If you just spent thousands optimizing your online giving page for mobile devices, you don’t have to shy away from direct mail either. According to a 2010 study by Dunham+Company, donors are more likely to give online when sent a mail solicitation than they are when sent an email solicitation. That’s right: Direct mail matters to online giving even more than email does.
But as the masses clamor to crowdfunding and other digital means, let’s not forget that we need the right pieces to drive them there.
In fact, Michael Kaiser-Nyman, founder and CEO of auto dialer provider Impact Dialing, argued last year in the July issue of Chief Marketer that outbound, or direct, marketing is key when your product isn’t a high-demand commodity. Though giving is alive and well, no one philanthropic cause seems to be in unmatched demand. Therefore the viral, inbound marketing tools of Web and social-media campaigns often can’t compare to the fundraising ROI of direct appeals.
The formula for success
In order to get ROI, we need both curiosity and mission-driven messaging. Applying both is American Farmland Trust’s “ready-to-eat” appeal, which took home the Direct Marketing Fundraisers Association’s Package of the Year Award for Renewal Direct Mail.
The campaign envelope features color photography of fruits and vegetables, and unfolds into an unexpected circle. Flip the address side of the mailer over and you’ll reveal a farm scene set on a circular clock motif, reminding us of America’s declining agriculture industry and claiming, "Time is running out!" Add a letter, a remittance envelope and an illustrative four-color piece, and you have an uncommon package with an uncommonly good tie to the farm-focused organization that birthed it.

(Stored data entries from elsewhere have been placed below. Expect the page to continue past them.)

/-- Every other byte is as before: one outside the write, or one that HOST cannot write. -/
theorem hostStore_kept (s : State) {n a x : Nat} (v : Word) (hw : accessWellFormed n a = true)
    (h : a ≤ x ∧ x < a + n → writableBits x = none) :
    (s.hostStore n a v).hostByte x = s.hostByte x := by
  obtain ⟨_, _, hspace⟩ := (accessWellFormed_iff n a).1 hw
  by_cases hx : x < 0x100
  · by_cases hreg : a / 4 = x / 4 → registerMask (x / 4) = none
    · rw [hostByte_reg _ x hx, hostByte_reg s x hx, regWord_hostStore_other s n v hreg]
    · obtain ⟨hreg, hsome⟩ := Classical.not_imp.1 hreg
      obtain ⟨M, hM⟩ := Option.ne_none_iff_exists'.1 hsome
      rw [hostByte_hostStore_same s v (access_in_word hw) hx hreg.symm hM]
      split
      next hcover =>
        have hzero : M.extractLsb' (8 * (x % 4)) 8 = 0 := by
          simpa [writableBits_reg hx, hM] using h hcover
        rw [← hostByte_and_mask s hx hM, hzero]
        exact BitVec.and_zero.trans BitVec.and_zero.symm
      next => exact hostByte_and_mask s hx hM
  · rw [hostByte_mem _ x (by omega), hostByte_mem s x (by omega)]
    by_cases ha : a < 0x100
    · rw [hostStore_reg_mem s n v ha]
    · have hout : ¬(a ≤ x ∧ x < a + n) := fun hcover => by
        simpa [writableBits_mem (x := x) (by omega) (by omega)] using h hcover
      rw [hostStore_mem s n v (by omega)]
      exact Memory.read_writeBytes_outside _ _ _ _ (by rw [leBytes_length]; omega)

/-- Everything but ARG, CFG, KEY1, TBL and IMG is left alone. -/
theorem hostStore_frame (s : State) (n a : Nat) (v : Word) :
    s.hostStore n a v = { s with
      arg := (s.hostStore n a v).arg
      cfg := (s.hostStore n a v).cfg
      key1 := (s.hostStore n a v).key1
      mem := (s.hostStore n a v).mem } := by
  rcases hostStore_cases s n a v with ⟨_, h⟩ | ⟨_, h⟩ | ⟨_, h⟩ | ⟨_, _, _, _, h⟩ | ⟨_, h⟩ <;> rw [h]

/-- Settles O11: byte by byte, a covered byte takes its writable bits and every other byte stays. -/
theorem hostWriteChangesItsWritableBytes : Obligations.HostWriteChangesItsWritableBytes := by
  intro s rest n a v hq hw hb hcmd
  refine ⟨({ s with hostQueue := rest } : State).hostStore n a v,
    (step_write hq hw).trans (hostWrite_store (by exact hb) hcmd v), fun x _ => ?_,
    hostStore_frame _ n a v⟩
  split
  next m hm =>
    split
    next hcover => exact hostStore_covered _ v hw hcover hm
    next hout => exact hostStore_kept _ v hw fun hcover => absurd hcover hout
  next hnone => exact hostStore_kept _ v hw fun _ => hnone

end Sys2Proof.Machine

/-! SUPPORT. Command words (R47, R48, R49): decoding is the inverse of encoding, a word is legal
exactly when it is the word of a command, and what the write of a command word does (R49, R50). -/

namespace Sys2Proof.Machine

/-! ## The fields of a command word -/

/-- A command word is its three fields side by side (R47). -/
theorem word_eq_fields (w : Word) : w = wordReserved w ++ wordSlot w ++ wordOp w := by
  apply BitVec.eq_of_getLsbD_eq
  intro k hk
  simp only [wordReserved, wordSlot, wordOp, BitVec.getLsbD_append, BitVec.getLsbD_extractLsb']
  grind

@[simp] theorem wordOp_encode (i : Instr) : wordOp (encode i) = i.op :=
  BitVec.extractLsb'_append_eq_right

@[simp] theorem wordSlot_encode (i : Instr) : wordSlot (encode i) = i.slotField := by
  apply BitVec.eq_of_getLsbD_eq
  intro k hk
  simp only [wordSlot, encode, BitVec.getLsbD_append, BitVec.getLsbD_extractLsb']
  grind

When faced with a struggling fiscal year-end for Calvin College, I tried my own hand at a campaign that would mix medium and message. But I strayed from direct mail just a bit, making the heartbeat of this particular campaign an interactive website.
As a college that has long been known to believe and teach the idea of theologian Abraham Kuyper that every square inch of the world matters to God, we offered an interactive website that would allow sponsorship of a symbolic “square inch” of campus for $10. Hundreds of users scrolled over the map and placed their names on areas of campus that were particularly meaningful to them. And for many, a direct-mail piece got them there.
Online, over $29,000 worth of square inches were purchased. We were pleased.
But, offering an alternative of giving through direct mail brought in more than $56,700 — over 60 percent of the mixed-media campaign’s revenue.
Mission and mail
It seems that even when a website offers novelty and a mission-driven focus, it will still be beat out by a mail piece that offers both. Direct mail is surprisingly reliable in this technological age.
But, for the young strategist angling to get on the Web, direct mail is your friend too. The Internet and direct mail are not enemies, but two pieces of the same fundraising puzzle.
“If you use multichannel, you'll do much better,” Harrison says, speaking in terms of both the number of gifts and their size. “All our experience shows that the more channels you use to connect with a donor, the more she will give.”
So the next time you’re looking to engage donors, make the old way new. Create a must-open, must-read and must-respond mail piece. Pair it with a cutting-edge Web campaign if you have the money and the expertise, but never forget to pay attention to what the prospect will hold in her hands.
Everything in fundraising is changing, and that includes direct mail. But don’t count on it going away.